[[ ENTRIES PROVIDED, beginning ]]

/-- What is brought up to date when a sensor has failed (R523, R600). -/
def State.afterFail (s : State) : Sensor → State
  | .inlet | .flow => s.coolantUpdate
  | _ => s.throttles

theorem sensorFails {x : Sensor} {s : State} (h : (s.sensor x).failed = false) : ∃ t, exec (.sensorFail x) s = .next t ∧
    t.sensor x = { s.sensor x with failed := true } ∧ ∀ e ∈ sensorDoms x, (t.sluice.doms.get e).atFloorCeiling e := by
  obtain ⟨a, ha⟩ : ∃ a : State, a = { s with keeper := { s.keeper with
    sensors := s.keeper.sensors.set (sensorNo x) { s.sensor x with failed := true } } } := ⟨_, rfl⟩
  obtain ⟨c, hc⟩ : ∃ c, c = a.event 0x0120 3 srcKeeper [sensorId x, argInt (s.sensor x).good] := ⟨_, rfl⟩
  obtain ⟨hframe, hdoms⟩ := sensorFail_doms (sensorDoms x) (nodup_sensorDoms x) c
  generalize hu : c.ceilingsFloor (sensorDoms x) = u at hframe hdoms
  have hexec : exec (.sensorFail x) s = .next (u.afterFail x) := by
    rw [← hu, hc, ha]
    refine congrArg Host.Outcome.next ((if_neg (by rw [h]; decide)).trans ?_)
    cases x <;> rfl
  have hux : u.sensor x = { s.sensor x with failed := true } := by
    have huk : u.keeper = a.keeper := by rw [hframe, hc]; exact State.event_keeper _ _ _ _ _
    unfold State.sensor
    rw [huk, ha]
    exact Tbl.get_set_self _ _ _ _
  have hthr : u.throttles.sensor x = { s.sensor x with failed := true } ∧ ∀ e ∈ sensorDoms x, (u.throttles.sluice.doms.get e).atFloorCeiling e := by
    refine ⟨?_, fun e he => ?_⟩
    · rw [(State.slowed.watched (Claims.onlySluice.slowed u.throttles_spec.1)).sensor, hux]
    · have hz := u.throttles_spec.2.2 e
      generalize u.throttles.sluice.doms.get e = z at hz ⊢
      rw [hz]
      exact hdoms e he
  have hcool : u.coolantUpdate.sensor x = { s.sensor x with failed := true } := by rw [u.coolantUpdate_watched.sensor, hux]
  cases x with
  | inlet | flow => exact ⟨_, hexec, hcool, fun _ h => (nomatch h)⟩
  | _ => exact ⟨_, hexec, hthr⟩

/-- A domain's ceiling one step higher (R521). -/
def Dom.ceilingRaise (aclk : Bool) (y : Dom) : Dom :=
  let cd := if aclk then y.ceilDiv - 1 else y.ceilDiv
  let cp := if aclk then y.ceilPace else min 64 (y.ceilPace + 8)
  { y with ceilDiv := cd, ceilPace := cp, episode := y.episode && (cd != 0 || cp != 64) }
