-- ==== Sys2Proof/Word.lean ====
section
/-! DEFINITION. Bytes, and vectors read and written by a bounded index. -/

namespace Sys2Proof

/-- One byte on the station port or a field line (R202, R203). -/
abbrev Byte := BitVec 8

/-- Read entry `i` of a fixed run of like records. -/
def vget {α : Type} {n : Nat} (v : Vector α n) (i : Fin n) : α := v[i.val]

/-- Replace entry `i`. -/
def vset {α : Type} {n : Nat} (v : Vector α n) (i : Fin n) (x : α) : Vector α n :=
  v.set i.val x i.isLt

/-- The vector whose entry `i` is `f i`. -/
def vofFn {α : Type} {n : Nat} (f : Fin n → α) : Vector α n :=
  ⟨⟨(List.finRange n).map f⟩, by simp⟩

@[simp] theorem vget_vset_self {α : Type} {n : Nat} (v : Vector α n) (i : Fin n) (x : α) :
    vget (vset v i x) i = x := by
  simp [vget, vset]

@[simp] theorem vget_vset_ne {α : Type} {n : Nat} (v : Vector α n) (i j : Fin n) (x : α)
    (h : i ≠ j) : vget (vset v i x) j = vget v j := by
  have h' : i.val ≠ j.val := fun e => h (Fin.ext e)
  simp [vget, vset, h']

theorem vget_vset {α : Type} {n : Nat} (v : Vector α n) (i j : Fin n) (x : α) :
    vget (vset v i x) j = if i = j then x else vget v j := by
  by_cases h : i = j
  · subst h; simp
  · simp [h]

@[simp] theorem vget_vofFn {α : Type} {n : Nat} (f : Fin n → α) (i : Fin n) :
    vget (vofFn f) i = f i := by
  simp [vget, vofFn]

end Sys2Proof
end

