-- ==== Sys2Proof/Machine/Queue.lean ====
section
/-! DEFINITION. The distribution queue and its head entry: appending and coalescing, starting,
working through the two phases, leaving, and the next transfer a line takes (chapter 4). -/

namespace Sys2Proof.Machine

/-! ### Starting, turning and leaving (R77, R80, R84, R85) -/

/-- The AMENDED copy slots of a unit that pass a test, as fetch items in slot order. -/
def Road.fetchItems (r : Road) (f : CopySlot → Bool) (u : UnitId) : List FetchItem :=
  if r.online u then (indexes f (r.dirOf u)).map fun n => { unit := u, slot := n, ended := false }
  else []

/-- The fetch set of a posting entry: every AMENDED slot of an ONLINE unit naming its handle, line by
line in address order (R77). -/
def Road.fetchSetFor (r : Road) (h : Handle) : List FetchItem :=
  allUnits.flatMap (r.fetchItems (CopySlot.amendedFor h))

/-- The work of an entry that has just been started. -/
def HeadWork.begin (items : List FetchItem) : HeadWork :=
  { phase := .fetch, fetch := items, affected := [], ended := [] }

/-- A unit's view meets the span of the posting a handle names, as it stands (R80). -/
def viewMeets (e : Env) (u : UnitId) (p : Posting) : Bool :=
  match (e.plan.unit u).bind PlanUnit.view? with
  | some v => v.meets e.roadLen p.first p.last
  | none => false

/-- A unit is affected by a posting entry: some slot names the handle, or its view meets the span
(R80). -/
def Road.concerns (e : Env) (r : Road) (h : Handle) (u : UnitId) : Bool :=
  ((r.dirOf u).any fun c => c.handle? == some h) || (r.named h).any (viewMeets e u)

/-- The affected units of an entry, fixed as its reconcile phase begins (R80, R85). Only SIGN and GATE
units have copy slots. -/
def Road.affectedUnits (e : Env) (r : Road) (en : Entry) (w : HeadWork) : List UnitId :=
  match en with
  | .posting h =>
    allUnits.filter fun u =>
      r.online u && !(r.dirOf u).isEmpty && !w.ended.contains u && r.concerns e h u
  | .unit u => if r.online u && !w.ended.contains u then [u] else []
  | .marker => []

/-- The head entry leaves the queue, the settle marker too, and PT tests every RETIRING posting for
freeing (R14, R84, R93). -/
def Road.leave (r : Road) : Road :=
  Road.freeTest { r with queue := r.queue.tail, work := none }

/-- One change of the head entry that needs no transfer: it is started, its reconcile phase begins,
it leaves, or the settle marker completes (R77, R80, R84, R85, R93). None when the head stands. -/
def headStep (e : Env) (r : Road) : Option Road :=
  match r.queue, r.work with
  | [], _ => none
  | .marker :: _, _ => some (Road.leave { r with settle := none })
  | .posting h :: _, none => some { r with work := some (HeadWork.begin (r.fetchSetFor h)) }
  | .unit u :: _, none =>
    if r.online u then
      some { r with work := some (HeadWork.begin (r.fetchItems CopySlot.isAmended u)) }
    else some r.leave
  | en :: _, some w =>
    match w.phase with
    | .fetch =>
      if w.fetch.all (·.ended) then
        some { r with work := some { w with phase := .reconcile
                                            affected := r.affectedUnits e en w } }
      else none
    | .reconcile => if w.affected.all (w.ended.contains ·) then some r.leave else none

/-- Carry the head of the queue on while it needs no transfer, at most `fuel` changes. -/
def advance (e : Env) : Nat → Road → Road
  | 0, r => r
  | fuel + 1, r =>
    match headStep e r with
    | some r' => advance e fuel r'
    | none => r

/-- Carry the head on as far as it goes in this event. An entry takes at most three changes. -/
def Road.pump (e : Env) (r : Road) : Road := advance e (3 * r.queue.length + 3) r

/-! ### Appending (R75) -/

/-- A not-yet-started entry for the same posting or unit stands with no settle marker behind it
(R75). The head is started. -/
def Road.coalesces (r : Road) (en : Entry) : Bool :=
  (r.queue.tail.reverse.takeWhile (· != .marker)).contains en

/-- Append an entry at the tail, or coalesce it (R75). An entry that becomes the head is started
(R74). -/
def Road.append (e : Env) (en : Entry) (r : Road) : Road :=
  if r.coalesces en then r else Road.pump e { r with queue := r.queue ++ [en] }

/-- Append the settle marker; it never coalesces (R92). -/
def Road.appendMarker (e : Env) (timeout : Nat) (r : Road) : Road :=
  Road.pump e { r with queue := r.queue ++ [.marker], settle := some { ms := 0, timeout := timeout } }

/-- The entries that stand ahead of the settle marker (R94). -/
def aheadOfMarker (q : List Entry) : List Entry := q.takeWhile (· != .marker)

/-- The queue without its settle marker: entries behind it coalesce into equal not-yet-started
entries ahead of it (R96). -/
def withoutMarker (q : List Entry) : List Entry :=
  let ahead := aheadOfMarker q
  ahead ++ (q.drop (ahead.length + 1)).filter fun en => !ahead.tail.contains en

/-- Take the settle marker out and stop the settle timer (R94, R95). -/
def Road.dropMarker (e : Env) (r : Road) : Road :=
  if r.queue.contains .marker then
    Road.pump e { r with queue := withoutMarker r.queue, settle := none }
  else { r with settle := none }

/-! ### A unit's part in the head entry (R83) -/

/-- End a unit's part in the head entry. -/
def Road.endPart (r : Road) (u : UnitId) : Road :=
  { r with work := r.work.map fun w => { w with ended := u :: w.ended } }

/-- Count the fetch items that pass a test as ended (R78). -/
def Road.endFetch (r : Road) (f : FetchItem → Bool) : Road :=
  { r with work := r.work.map fun w =>
      { w with fetch := w.fetch.map fun it => if f it then { it with ended := true } else it } }

/-! ### The wanted set and the next item of a unit (R73, R81, R82) -/

/-- ACTIVE postings that meet a view and whose kind is in its mask, in ranking order (R73). -/
def Road.qualified (r : Road) (road : Nat) (v : View) (mask : BitVec 5) :
    List (Fin 256 × Posting) :=
  ranked v.first v.dir (r.postings.filter fun x =>
    x.2.state == .active && v.meets road x.2.first x.2.last && inMask mask x.2.kind)

/-- The wanted set of a unit with `k` copy slots, best first, as handles (R73). -/
def Road.wanted (e : Env) (r : Road) (u : UnitId) : List Handle :=
  match e.plan.unit u with
  | some pu =>
    match pu.view? with
    | some v => ((r.qualified e.roadLen v pu.mask).take (slotCount pu.kind)).map
        fun x => r.handleAt x.1
    | none => []
  | none => []

/-- Whether a record may be replaced or cleared: CURRENT, BEHIND or OVERRULED (R81, R82). -/
def CopySlot.replaceable : CopySlot → Bool
  | .current _ _ | .behind _ _ | .overruled _ _ => true
  | .empty | .amended _ _ | .unknown => false

/-- Whether a record is due an update: BEHIND or OVERRULED (R81). -/
def CopySlot.updatable : CopySlot → Bool
  | .behind _ _ | .overruled _ _ => true
  | .empty | .current _ _ | .amended _ _ | .unknown => false

/-- A record names one of some postings. -/
def CopySlot.namesOneOf (hs : List Handle) (c : CopySlot) : Bool :=
  c.handle?.any (hs.contains ·)

/-- The image of the posting a handle names, as it stands (R56, R81). -/
def Road.image (r : Road) (h : Handle) : Option Image :=
  (r.named h).map fun p =>
    { handle := h, version := r.version h, kind := p.kind, first := p.first, last := p.last,
      severity := p.severity, detail := p.detail, urgency := p.urgency, text := p.text }

/-- A load and commit of a posting's present image into a slot (R56, R81). -/
def Road.loadInto (r : Road) (u : UnitId) (n : Nat) (h : Handle) : Option Transfer :=
  (r.image h).map fun im =>
    { addr := u.addr, kind := .load im, slot := n,
      overrule := ((r.dirOf u).getD n .unknown).isOverruled, step := .load, tries := 0 }

/-- The update due to a unit (R81, item 1). -/
def Road.update (r : Road) (u : UnitId) (want : List Handle) : Option Transfer :=
  match (indexes (fun c => CopySlot.updatable c && c.namesOneOf want) (r.dirOf u)).head? with
  | some n => (((r.dirOf u).getD n .unknown).handle?).bind (r.loadInto u n)
  | none => none

/-- The victim class of R82 that a handle falls into. R82 gives a PENDING posting none: the model never
makes it a victim (log 35). -/
def Road.victimClass (e : Env) (r : Road) (u : UnitId) (h : Handle) : Nat :=
  match r.named h with
  | none => 1
  | some p =>
    match p.state with
    | .retiring => 2
    | .active =>
      if viewMeets e u p && (e.plan.unit u).any (fun pu => inMask pu.mask p.kind) then 4 else 3
    | .pending => 5

/-- The victim of a placement (R82): by class, lowest slot first in classes 1 to 3, lowest-ranked
first in class 4. Only replaceable records that name no wanted posting are looked at. -/
def Road.victim (e : Env) (r : Road) (u : UnitId) (want : List Handle) : Option Nat :=
  let ofClass := fun k => (indexes (fun c => CopySlot.replaceable c && !c.namesOneOf want &&
    c.handle?.any (fun h => r.victimClass e u h == k)) (r.dirOf u)).head?
  let lowestRanked : Option Nat :=
    match e.plan.unit u with
    | some pu =>
      match pu.view? with
      | some v =>
        ((r.qualified e.roadLen v pu.mask).reverse.filterMap fun x =>
          (indexes (fun c => CopySlot.replaceable c && !c.namesOneOf want &&
            c.handle? == some (r.handleAt x.1)) (r.dirOf u)).head?).head?
      | none => none
    | none => none
  ((ofClass 1).orElse fun _ => ofClass 2).orElse fun _ => (ofClass 3).orElse fun _ => lowestRanked

/-- The placement due to a unit (R81, item 2): the best wanted posting it does not hold, into the
lowest EMPTY slot or a victim. -/
def Road.placement (e : Env) (r : Road) (u : UnitId) (want : List Handle) : Option Transfer :=
  match want.find? fun h => !(r.dirOf u).any fun c => c.handle? == some h with
  | some h =>
    match ((indexes (· == .empty) (r.dirOf u)).head?).orElse fun _ => r.victim e u want with
    | some n => r.loadInto u n h
    | none => none
  | none => none

/-- The clear due to a unit (R81, item 3). -/
def Road.clearing (r : Road) (u : UnitId) (want : List Handle) : Option Transfer :=
  (indexes (fun c => CopySlot.replaceable c && !c.namesOneOf want) (r.dirOf u)).head?.map fun n =>
    { addr := u.addr, kind := .clear, slot := n,
      overrule := ((r.dirOf u).getD n .unknown).isOverruled, step := .clear, tries := 0 }

/-- A unit's next transfer in the reconcile phase, found afresh (R81). -/
def Road.nextItem (e : Env) (r : Road) (u : UnitId) : Option Transfer :=
  let want := r.wanted e u
  ((r.update u want).orElse fun _ => r.placement e u want).orElse fun _ => r.clearing u want

/-! ### What a line takes at a work opportunity (R51, R78, R80, R81) -/

/-- What the head entry has for a line: a transfer, nothing for now, or (after units or slots were
passed over) a changed state to look at again. -/
inductive Offer where
  | take (t : Transfer)
  | wait
  | changed (r : Road)

/-- A slot of the fetch set is passed over: its unit is not ONLINE or its part has ended, or the slot
is no longer AMENDED for the entry (R78). -/
def Road.passedOver (r : Road) (en : Entry) (w : HeadWork) (it : FetchItem) : Bool :=
  !r.online it.unit || w.ended.contains it.unit ||
    match en with
    | .posting h => !((r.dirOf it.unit).getD it.slot .unknown).amendedFor h
    | _ => !((r.dirOf it.unit).getD it.slot .unknown).isAmended

/-- The fetch of an item of the fetch set (R62, R78). -/
def Road.fetchOf (r : Road) (it : FetchItem) : Option Transfer :=
  ((r.dirOf it.unit).getD it.slot .unknown).handle?.map fun h =>
    { addr := it.unit.addr, kind := .fetch h, slot := it.slot, overrule := false, step := .fetch,
      tries := 0 }

/-- Find a line's next fetch among its items in order (R78). -/
def Road.offerFetch (e : Env) (en : Entry) (w : HeadWork) :
    List FetchItem → Road → Bool → Offer
  | [], r, moved => if moved then .changed (r.pump e) else .wait
  | it :: rest, r, moved =>
    if r.passedOver en w it then
      Road.offerFetch e en w rest
        (r.endFetch fun x => x.unit == it.unit && x.slot == it.slot) true
    else if r.awaits it.unit then (if moved then .changed r else .wait)
    else
      match r.fetchOf it with
      | some t => if moved then .changed r else .take t
      | none => .wait

/-- Find a line's next transfer among its affected units in address order (R80, R81). A unit that is
not ONLINE, or has no item, is finished. -/
def Road.offerReconcile (e : Env) : List UnitId → Road → Bool → Offer
  | [], r, moved => if moved then .changed (r.pump e) else .wait
  | u :: rest, r, moved =>
    if !r.online u then Road.offerReconcile e rest (r.endPart u) true
    else if r.awaits u then (if moved then .changed r else .wait)
    else
      match r.nextItem e u with
      | some t => if moved then .changed r else .take t
      | none => Road.offerReconcile e rest (r.endPart u) true

/-- What the head entry has for line `l` (R51). -/
def Road.offer (e : Env) (r : Road) (l : Fin 4) : Offer :=
  match r.queue, r.work with
  | en :: _, some w =>
    match w.phase with
    | .fetch =>
      Road.offerFetch e en w (w.fetch.filter fun it => it.unit.line == l && !it.ended) r false
    | .reconcile =>
      Road.offerReconcile e (w.affected.filter fun u => u.line == l && !w.ended.contains u) r false
  | _, _ => .wait

/-- The transfer a line takes at a work opportunity, if any, and the state with what was passed over
on the way (R51, R78, R80). Looking again goes on to the next head entry when the head has left
(log 13). -/
def takeTransfer (e : Env) (l : Fin 4) : Nat → Road → Road × Option Transfer
  | 0, r => (r, none)
  | fuel + 1, r =>
    match r.offer e l with
    | .take t => (r, some t)
    | .wait => (r, none)
    | .changed r' => takeTransfer e l fuel r'

/-- Looks enough for every entry of the queue: each look either ends or finishes the line's part in
one phase of the head. -/
def Road.looks (r : Road) : Nat := 4 * r.queue.length + 4

end Sys2Proof.Machine
end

[[ ENTRIES PROVIDED, end ]]

§ **PROMPT**:
Produce only the lines from the line containing "kind := .load" through the line containing "def Road.update (r", inclusive of both, exactly as they stand in the entries above.

§ **SOLUTION TO THIS EXERCISE**:
    { addr := u.addr, kind := .load im, slot := n,
      overrule := ((r.dirOf u).getD n .unknown).isOverruled, step := .load, tries := 0 }

/-- The update due to a unit (R81, item 1). -/
def Road.update (r : Road) (u : UnitId) (want : List Handle) : Option Transfer :=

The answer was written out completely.